Signal Processing: Getting clean data out of noisy sensors was harder than I expected. Kalman filtering helped enormously but needed extensive calibration. Temperature compensation mattered way more than I'd anticipated. The lab and the real world were very different places.

Machine Learning: Getting labeled data was harder than building models. The calibration lab was the single most important thing we built. Usage patterns turned out to be more diverse than we planned for. "Normal" varies a lot from household to household.

Hardware Business: Design for manufacturing can't be bolted on at the end. And solving the technical risk doesn't solve the business risk. They're completely separate problems that need separate strategies.

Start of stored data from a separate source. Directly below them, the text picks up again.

theorem EngineTwin.performAct (h : EngineTwin s u) (a : BusAction) :
    EngineTwin (performAct a s) (performAct a u) where
  par := by rw [(performAct_frame a s).1, (performAct_frame a u).1, h.par]
  pending := by rw [(performAct_frame a s).2.1, (performAct_frame a u).2.1, h.pending]
  actions := by rw [performAct_actions, performAct_actions, h.actions]
  control := by
    rw [performAct_onEngine, performAct_onEngine, BusAction.control_onEngine, BusAction.control_onEngine, h.control]

/-- Twins stay twins when both take the rest of the sequence, whatever was assigned to the datapath. -/
theorem EngineTwin.assign (h : EngineTwin s u) (d d' : Option Level) (as : List Assign) (rest : List Micro) :
    EngineTwin (s.setEng { s.eng.assign d as with seq := rest })
      (u.setEng { u.eng.assign d' as with seq := rest }) where
  par := h.par
  pending := h.pending
  actions := h.actions
  control := by
    have hc : (s.eng.assign d as).control = (u.eng.assign d' as).control := by
      rw [Engine.control_assign, Engine.control_assign, h.control]
    exact congrArg (fun e => { e with seq := rest }) hc

theorem EngineTwin.completeRequest (h : EngineTwin s u) (m : Micro) :
    EngineTwin (completeRequest m s) (completeRequest m u) where
  par := h.par
  pending := h.pending
  actions := h.actions
  control := by rw [completeRequest_control, completeRequest_control, h.control, h.par]

theorem EngineTwin.finishMicro (h : EngineTwin s u) (m : Micro) (rest : List Micro) :
    EngineTwin (finishMicro m rest s) (finishMicro m rest u) := by
  have ha := h.assign (lastAnswer s.trace) (lastAnswer u.trace) m.asg rest
  by_cases hr : rest = []
  · subst hr
    exact ha.completeRequest m
  · rw [finishMicro_more _ _ _ hr, finishMicro_more _ _ _ hr]
    exact ha

theorem EngineTwin.setPending (h : EngineTwin s u) (qs : List Request) :
    EngineTwin (s.setPending qs) (u.setPending qs) :=
  ⟨h.par, rfl, h.actions, h.control⟩

theorem EngineTwin.processRequest (h : EngineTwin s u) (q : Request) :
    EngineTwin (processRequest q s) (processRequest q u) := by
  obtain ⟨hs, hu⟩ | ⟨r, hs, hu⟩ | ⟨r, hs, hu⟩ | ⟨hs, hu⟩ :=
    processRequest_sameOutcome q s u h.busy.symm h.cfg.symm <;> rw [hs, hu]
  · exact ⟨h.par, congrArg (· ++ [q]) h.pending, h.actions, h.control⟩
  · exact ⟨h.par, h.pending, h.actions, h.control⟩
  · exact ⟨h.par, h.pending, h.actions, by rw [dropRequest_control, dropRequest_control, h.control, h.par]⟩
  · exact ⟨h.par, h.pending, h.actions, by rw [acceptRequest_control, acceptRequest_control, h.control, h.par]⟩

/-! ## The step -/

/-- Twins do the same in a step: the same bus action, the same request, or nothing. -/
theorem EngineTwin.step {t v : State} (h : EngineTwin s u) (hs : step s = .next t) (hu : step u = .next v) :
    EngineTwin t v := by
  obtain ⟨m, rest, hb, hq, rfl⟩ | ⟨q, rest, hb, hp, rfl⟩ | ⟨hb, hp, rfl⟩ := step_cases s t hs
  · rw [step_of_busy u m rest (h.busy ▸ hb) (h.seq ▸ hq)] at hu
    cases hu
    exact (h.performAct m.act).finishMicro m rest
  · rw [step_of_pending u q rest (h.busy ▸ hb) (h.pending ▸ hp)] at hu
    cases hu
    exact (h.setPending rest).processRequest q
  · rw [step_of_idle u (h.busy ▸ hb) (h.pending ▸ hp)] at hu
    cases hu
    exact h

end

/-- Settles O60: the two machines are twins, and a step keeps twins. -/
theorem engineIgnoresThePeer : Obligations.EngineIgnoresThePeer := by
  rintro s u t v ⟨hpar, hpend, htr, heng⟩ hs hu
  have h : EngineTwin s u := ⟨hpar, hpend, htr, (Engine.control_eq_iff _ _).2 heng⟩
  have ht : EngineTwin t v := h.step hs hu
  exact ⟨ht.par, ht.pending, ht.actions, (Engine.control_eq_iff _ _).1 ht.control⟩

end Sys2Proof.Machine
end

section
/-! PROOF. The expansions (R12, R163, R174): the entries of each procedure carry the spec's list of actions, and the
spec's lists have the spec's counts. -/

namespace Sys2Proof.Machine

/-! ## The actions of the procedures -/

theorem actionsOf_append (ms ns : List Micro) : actionsOf (ms ++ ns) = actionsOf ms ++ actionsOf ns :=
  List.map_append

theorem actionsOf_flatMap {α : Type} (f : α → List Micro) (l : List α) :
    actionsOf (l.flatMap f) = l.flatMap (fun x => actionsOf (f x)) :=
  List.map_flatMap

/-- R100: the spec's 40 actions, the least significant bit first. -/
theorem actionsOf_writeByteSeq (v : Byte) : actionsOf (writeByteSeq v) = Spec.writeByteActions v :=
  actionsOf_flatMap (writeCycle v) (List.range 8)

/-- R101: the assignments before and after are no actions. -/
theorem actionsOf_readByteSeq (before after : List Assign) :
    actionsOf (readByteSeq before after) = Spec.readByteActions := rfl
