/-- The slot an operation stands in; header bits and events have the header's (R44). -/
def slotOf : Instr → Slot
  | .nop sl => sl
  | .brace => .header
  | .tmark => .header
  | .add _ => .s
  | .sub _ => .s
  | .mul _ => .s
  | .mulh _ => .s
  | .div _ => .s
  | .rem _ => .s
  | .and _ => .s
  | .or _ => .s
  | .xor _ => .s
  | .andn _ => .s
  | .shl _ => .s
  | .shr _ => .s
  | .sra _ => .s
  | .rot _ => .s
  | .min _ => .s
  | .max _ => .s
  | .clz _ => .s
  | .popc _ => .s
  | .sel _ => .s
  | .cmp _ => .s
  | .awr _ => .s
  | .ard _ => .s
  | .ainc _ => .s
  | .addI _ => .s
  | .subI _ => .s
  | .mulI _ => .s
  | .mulhI _ => .s
  | .divI _ => .s
  | .remI _ => .s
  | .andI _ => .s
  | .orI _ => .s
  | .xorI _ => .s
  | .andnI _ => .s
  | .shlI _ => .s
  | .shrI _ => .s
  | .sraI _ => .s
  | .rotI _ => .s
  | .minI _ => .s
  | .maxI _ => .s
  | .aincI _ => .s
  | .movi _ => .s
  | .movhi _ => .s
  | .fadd _ => .s
  | .fmul _ => .s
  | .ffma _ => .s
  | .fmin _ => .s
  | .fmax _ => .s
  | .fcmp _ => .s
  | .cvtif _ => .s
  | .cvtfi _ => .s
  | .lds _ => .s
  | .sts _ => .s
  | .hld _ => .s
  | .hst _ => .s
  | .hmov _ => .s
  | .hpin _ => .s
  | .hunpin _ => .s
  | .hnull _ => .s
  | .br _ => .s
  | .jmp _ => .s
  | .call _ => .s
  | .ret _ => .s
  | .loop _ => .s
  | .lend _ => .s
  | .halt _ => .s
  | .trap _ => .s
  | .tret _ => .s
  | .yield _ => .s
  | .twait _ => .s
  | .ttest _ => .s
  | .sleept _ => .s
  | .tprom _ => .s
  | .waitl _ => .s
  | .waitr _ => .s
  | .getsr _ => .s
  | .setsr _ => .s
  | .ftset _ => .s
  | .ftld _ => .s
  | .stepadv _ => .s
  | .kest _ => .s
  | .vadd f => match f.unit with | .va => .va | .vb => .vb
  | .vsub f => match f.unit with | .va => .va | .vb => .vb
  | .vmul f => match f.unit with | .va => .va | .vb => .vb
  | .vfma f => match f.unit with | .va => .va | .vb => .vb
  | .vfms f => match f.unit with | .va => .va | .vb => .vb
  | .vmin f => match f.unit with | .va => .va | .vb => .vb
  | .vmax f => match f.unit with | .va => .va | .vb => .vb
  | .vabs f => match f.unit with | .va => .va | .vb => .vb
  | .vneg f => match f.unit with | .va => .va | .vb => .vb
  | .vmovi f => match f.unit with | .va => .va | .vb => .vb
  | .vand f => match f.unit with | .va => .va | .vb => .vb
  | .vor f => match f.unit with | .va => .va | .vb => .vb
  | .vxor f => match f.unit with | .va => .va | .vb => .vb
  | .vnot f => match f.unit with | .va => .va | .vb => .vb
  | .vshl f => match f.unit with | .va => .va | .vb => .vb
  | .vshr f => match f.unit with | .va => .va | .vb => .vb
  | .vsra f => match f.unit with | .va => .va | .vb => .vb
  | .vpopc f => match f.unit with | .va => .va | .vb => .vb
  | .vclz f => match f.unit with | .va => .va | .vb => .vb
  | .vsel f => match f.unit with | .va => .va | .vb => .vb
  | .vqand f => match f.unit with | .va => .va | .vb => .vb
  | .vqor f => match f.unit with | .va => .va | .vb => .vb
  | .vqnot f => match f.unit with | .va => .va | .vb => .vb
  | .vcmpEq f => match f.unit with | .va => .va | .vb => .vb
  | .vcmpNe f => match f.unit with | .va => .va | .vb => .vb
  | .vcmpLt f => match f.unit with | .va => .va | .vb => .vb
  | .vcmpLe f => match f.unit with | .va => .va | .vb => .vb
  | .vcmpGt f => match f.unit with | .va => .va | .vb => .vb
  | .vcmpGe f => match f.unit with | .va => .va | .vb => .vb
  | .vexp2 f => match f.unit with | .va => .va | .vb => .vb
  | .vlog2 f => match f.unit with | .va => .va | .vb => .vb
  | .vrcp f => match f.unit with | .va => .va | .vb => .vb
  | .vrsq f => match f.unit with | .va => .va | .vb => .vb
  | .vsqrt f => match f.unit with | .va => .va | .vb => .vb
  | .vcvt f => match f.unit with | .va => .va | .vb => .vb
  | .vpack f => match f.unit with | .va => .va | .vb => .vb
  | .vunpk f => match f.unit with | .va => .va | .vb => .vb
  | .vld f => match f.unit with | .va => .va | .vb => .vb
  | .vst f => match f.unit with | .va => .va | .vb => .vb
  | .vldx f => match f.unit with | .va => .va | .vb => .vb
  | .vstx f => match f.unit with | .va => .va | .vb => .vb
  | .vstmb f => match f.unit with | .va => .va | .vb => .vb
  | .vldmb f => match f.unit with | .va => .va | .vb => .vb
  | .vbcast f => match f.unit with | .va => .va | .vb => .vb
  | .vextr f => match f.unit with | .va => .va | .vb => .vb
  | .vperm f => match f.unit with | .va => .va | .vb => .vb
  | .vxcrs f => match f.unit with | .va => .va | .vb => .vb
  | .vradd f => match f.unit with | .va => .va | .vb => .vb
  | .vrmax f => match f.unit with | .va => .va | .vb => .vb
  | .vrmin f => match f.unit with | .va => .va | .vb => .vb
  | .vwstmp f => match f.unit with | .va => .va | .vb => .vb
  | .vwfac f => match f.unit with | .va => .va | .vb => .vb
  | .vwmrg f => match f.unit with | .va => .va | .vb => .vb
  | .vzrd f => match f.unit with | .va => .va | .vb => .vb
  | .vzwr f => match f.unit with | .va => .va | .vb => .vb
  | .mma _ => .m
  | .mmai _ => .m
  | .mmas _ => .m
  | .mgath _ => .m
  | .mzero _ => .m
  | .mzld _ => .m
  | .mzst _ => .m
  | .mtrn _ => .m
  | .cpget f => match f.unit with | .c0 => .c0 | .c1 => .c1
  | .cpput f => match f.unit with | .c0 => .c0 | .c1 => .c1
  | .cpfill f => match f.unit with | .c0 => .c0 | .c1 => .c1
  | .cpstr f => match f.unit with | .c0 => .c0 | .c1 => .c1
  | .cptile f => match f.unit with | .c0 => .c0 | .c1 => .c1
  | .cppair f => match f.unit with | .c0 => .c0 | .c1 => .c1
  | .cpbay f => match f.unit with | .c0 => .c0 | .c1 => .c1
  | .nmcmd f => match f.unit with | .c0 => .c0 | .c1 => .c1
  | .cpwget f => match f.unit with | .c0 => .c0 | .c1 => .c1
  | .cpwput f => match f.unit with | .c0 => .c0 | .c1 => .c1
  | .cpwacc f => match f.unit with | .c0 => .c0 | .c1 => .c1
  | .hget f => match f.unit with | .c0 => .c0 | .c1 => .c1
  | .hput f => match f.unit with | .c0 => .c0 | .c1 => .c1
  | .hacc f => match f.unit with | .c0 => .c0 | .c1 => .c1
  | .fence f => match f.unit with | .c0 => .c0 | .c1 => .c1
  | .scfence f => match f.unit with | .c0 => .c0 | .c1 => .c1
  | .wcreate f => match f.unit with | .c0 => .c0 | .c1 => .c1
  | .wfree f => match f.unit with | .c0 => .c0 | .c1 => .c1
  | .wget f => match f.unit with | .c0 => .c0 | .c1 => .c1
  | .wput f => match f.unit with | .c0 => .c0 | .c1 => .c1
  | .wacc f => match f.unit with | .c0 => .c0 | .c1 => .c1
  | .wfaa f => match f.unit with | .c0 => .c0 | .c1 => .c1
  | .wcas f => match f.unit with | .c0 => .c0 | .c1 => .c1
  | .wswap f => match f.unit with | .c0 => .c0 | .c1 => .c1
  | .wfence f => match f.unit with | .c0 => .c0 | .c1 => .c1
  | .wpost f => match f.unit with | .c0 => .c0 | .c1 => .c1
  | .wstart f => match f.unit with | .c0 => .c0 | .c1 => .c1
  | .wcmpl f => match f.unit with | .c0 => .c0 | .c1 => .c1
  | .wwait f => match f.unit with | .c0 => .c0 | .c1 => .c1
  | .wlock f => match f.unit with | .c0 => .c0 | .c1 => .c1
  | .wunlk f => match f.unit with | .c0 => .c0 | .c1 => .c1
  | .cntinc f => match f.unit with | .c0 => .c0 | .c1 => .c1
  | .cntrd f => match f.unit with | .c0 => .c0 | .c1 => .c1
  | .ctrig f => match f.unit with | .c0 => .c0 | .c1 => .c1
  | .ctdis f => match f.unit with | .c0 => .c0 | .c1 => .c1
  | .barinit f => match f.unit with | .c0 => .c0 | .c1 => .c1
  | .bararr f => match f.unit with | .c0 => .c0 | .c1 => .c1
  | .barwait f => match f.unit with | .c0 => .c0 | .c1 => .c1
  | .bayadd f => match f.unit with | .c0 => .c0 | .c1 => .c1
  | .baycas f => match f.unit with | .c0 => .c0 | .c1 => .c1
  | .coll f => match f.unit with | .c0 => .c0 | .c1 => .c1
  | .collq f => match f.unit with | .c0 => .c0 | .c1 => .c1
  | .send _ => .k
  | .recv _ => .k
  | .recvadd _ => .k
  | .recvmax _ => .k
  | .illegalEncoding _ => .header
  | .segmentEnd => .header
  | .expandBundle => .header
  | .sResultLand => .header
  | .vResultLand => .header
  | .mOpStart => .header
  | .mResultLand => .header
  | .cOpAccept _ => .header
  | .cOpLocalComplete _ => .header
  | .stagedDrain _ => .header
  | .nearMemoryExecute _ => .header
  | .fenceComplete _ => .header
  | .wdogExpiry => .header
  | .yardLookupReply _ => .header
  | .coreHalted => .header
  | .kernelRetirement _ => .header
  | .remoteAccessArrival _ => .header
  | .targetAwayRetry _ => .header
  | .remoteCompletion _ => .header
  | .wfenceArrival _ => .header
  | .postArrival _ => .header
  | .completionNoticeArrival _ => .header
  | .lockRequestArrival _ => .header
  | .unlockArrival _ => .header
  | .lockRetry _ => .header
  | .lockBreak _ => .header
  | .leaseExpiry _ => .header
  | .counterIncrement _ => .header
  | .triggerFire _ _ => .header
  | .queueTakeGrant _ _ _ => .header
  | .bayAtomicOp _ _ => .header
  | .barwaitTimeout _ => .header
  | .circuitEntryArrival _ => .header
  | .walkerEmit => .header
  | .doneNoticeArrival _ => .header
  | .collFinishedArrival _ => .header
  | .collAbortArrival _ => .header
  | .collDeadline _ => .header
  | .launch _ => .header
  | .qcreate _ => .header
  | .qfree _ => .header
  | .kill _ => .header
  | .mapPages _ => .header
  | .inval _ => .header
  | .invalComplete _ => .header
  | .faultreply _ => .header
  | .migrate _ => .header
  | .migrateComplete _ => .header
  | .classtab _ => .header
  | .yardreg _ => .header
  | .relay _ => .header
  | .relayBatchTurn _ => .header
  | .flipFenceAck _ _ _ => .header
  | .relayCopy _ => .header
  | .relayFinish _ => .header
  | .epoch _ => .header
  | .epochAdvance _ => .header
  | .rates _ => .header
  | .seal _ => .header
  | .sealComplete _ => .header
  | .readRecord _ => .header
  | .stripeset _ => .header
  | .submissionQueueTailWrite _ _ _ _ => .header
  | .journalReadIndexAdvance _ => .header
  | .contextCreate _ _ => .header
  | .contextDestroy _ => .header
  | .kernelBind _ => .header
  | .kernelStart _ => .header
  | .drainHorizonExpiry _ => .header
  | .checkpointBoundExpiry _ => .header
  | .checkpointSave _ _ => .header
  | .resume _ => .header
  | .agingTick _ => .header
  | .sweepPassStart _ _ => .header
  | .sweepLineStep _ _ => .header
  | .streamedBundle _ _ _ => .header
  | .powerOnReset _ => .header
  | .selfTestEnd _ => .header
  | .memoryWipeEnd => .header
  | .linkTrainingEnd => .header
  | .lifecycleRequest _ => .header
  | .attestationRequest _ => .header
  | .firmwareUpdate _ _ _ => .header
  | .telemetryRequest _ => .header
  | .unitFence _ => .header
  | .sramSoftError _ => .header
  | .sramUncorrectableError _ => .header
  | .hbmUncorrectableError _ => .header
  | .linkRetrainTimeout _ => .header
  | .thermalWarning => .header
  | .thermalTrip _ => .header
  | .sleepEnd => .header
  | .linkRetrainStart _ => .header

Wearing Every Hat: One person can build a surprising amount of a system if you manage scope carefully and delegate the specialized work. Full-stack in this context meant knowing enough about each layer to make good decisions, not being expert at everything.

FLUID taught me more about building real systems than anything else I've worked on. Ultrasonic physics, ML pipelines, manufacturing economics, startup fundraising.. I got a crash course in all of it.